I'll be honest, as a fairly skilled and experienced programmer who isn't a git expert, I know what HEAD means, but when I'm rebasing I really have no idea. It all seems to work out in the end because my collaborative work is simple and usually 2–3 people only, so I'm never rebasing against a ton of commits I lack context for (because 90% of them are my commits since I'm usually dealing with PRs to my open source projects rather than someone else's).
HEAD is "the thing we're editing now" but that's not terribly useful when rebasing since you're repeatedly editing a fake history.
Git leaks a lot of implementation details into its UX. Rebasing is meant to be equivalent to checking out the "base" branch and cherry picking commits onto it. Therefore "ours" during a rebase is the base branch.
The meaning of "ours" and "theirs" is always the same, but the "base" of the operation is reversed compared to what you might be used to during merge.

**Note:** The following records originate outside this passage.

def faongCheck (k : Faong) : PacketCheck :=
  if k.error ∨ k.cls ≠ 0x46 then .crc
  else if k.len ≠ k.payload.length ∨ k.len % 4 ≠ 0 ∨ 8192 < k.len then .proto
  else if crc32c (faongHeader k ++ k.payload) ≠ k.pcrc then .crc
  else if k.typ = 1 ∨ k.typ = 2 ∨ k.typ = 3 ∨ (k.typ = 4 ∧ 1 ≤ k.arg ∧ k.arg ≤ 3) then .good
  else .proto

/-! ### Descriptors (R129) -/

/-- The descriptor in a payload of 320 bytes (Table 06-3). -/
def descOf (b : List Byte) : Desc :=
  { length := leField b 0 4, widthM1 := leField b 4 2, firstCol := leField b 6 2, format := leField b 8 1,
    screenSet := leField b 9 1, toneSet := leField b 10 1, overspeed := leField b 11 1, flags := leField b 12 2,
    rasMap := leField b 14 2, startMode := leField b 16 1, tofSel := leField b 17 1, genPolicy := leField b 18 1,
    nmGen := leField b 20 4, startPos := leField b 24 8, jobId := leField b 32 4,
    plan := (slice b 64 256).flatMap (fun x =>
      [x.toNat % 4, x.toNat / 4 % 4, x.toNat / 16 % 4, x.toNat / 64]) }

/-- A reserved field of a descriptor is not 0. -/
def descReserved (b : List Byte) (d : Desc) : Bool :=
  d.flags / 128 != 0 || d.rasMap / 4096 != 0 || leField b 19 1 != 0 || leField b 36 28 != 0

/-- R177: the screen set and the tone set of a contone page are loaded under a generation. -/
def State.setsLoaded (s : State) (g : TableGen) (d : Desc) : Bool :=
  !d.contone ||
  (s.get ScrCtrl.scrMode 0 == 0 && decide (d.screenSet < 8) && decide (d.toneSet < 8) &&
   [0, 1, 2, 3].all (fun c => g.get ScrSset.valid (4 * d.screenSet + c) == 1 &&
     s.get ScrThrCtl.state (g.get ScrSset.array (4 * d.screenSet + c)) == 2) &&
   g.get ScrTsvalid.valid 0 / 2 ^ d.toneSet % 2 == 1)

def State.descFormatBad (s : State) (first : Bool) (b : List Byte) (d : Desc) : Bool :=
  b.length != 320 || decide (6 < d.format) || decide (16777216 < d.length) ||
  decide (65535 < d.firstCol + d.widthM1) || (decide (d.format ≤ 1) && d.widthM1 % 2 == 0) ||
  linesPerInput s.resLpi d.format == 0 || d.rasMap % 8 != 0 || descReserved b d || (first && d.flag 6)

/-- The first reason of R129 that applies, 0 for none; `first` says that this page has set PG_NEXT (R131). -/
def State.refuseReason (s : State) (first : Bool) (k : Faong) (d : Desc) : Nat :=
  if k.pseq ≠ s.pgNext then 1
  else if s.descFormatBad first k.payload d then 2
  else if (d.stream ∧ s.get PgCtrl.streamEn 0 = 0) ∨ (d.length = 0 ∧ ¬d.stream) then 3
  else if ¬s.setsLoaded s.ctbNewest d ∨ 2 < d.startMode ∨ 3 < d.overspeed ∨ 2 < d.genPolicy ∨ 3 < d.tofSel then 4
  else 0

/-- A page that has just been described. -/
def Page.fresh (pseq : Nat) (raw : List Byte) (d : Desc) : Page :=
  { pseq := pseq, desc := d, raw := raw, stripes := [],
    total := if d.length = 0 then none else some ((d.length + 255) / 256),
    admitted := false, admittedLine := 0, admittedAt := 0, closed := false, scheduled := false, first := 0, lines := 0,
    nmGen := 0, ctbGen := 0, absorbed := false, tofUsed := false, waitFrom := none, deferred := false, refetch := none,
    blankFrom := none, record := PageRecord.start, partnerDigest := none }

/-- Pages are held in ascending PSEQ. -/
def insertPage (p : Page) : List Page → List Page
  | [] => [p]
  | q :: qs => if p.pseq < q.pseq then p :: q :: qs else q :: insertPage p qs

Rebasing can be confusing and hard and messy, but once I learned that rule and took the time to internalize it, I at least never got confused on this particular detail again.
> fake history
That's the thing, it's not actually fake history. Git really is doing the things it looks like it's doing during a rebase. That's why you can do all kinds of weird tricks like stopping in the middle to reset back a commit in order to make a new intervening commit. The reason you can abort at any time with (almost) no risk is because the old history is still hanging around in the database and won't be removed until GC runs, usually long after the rebase is settled.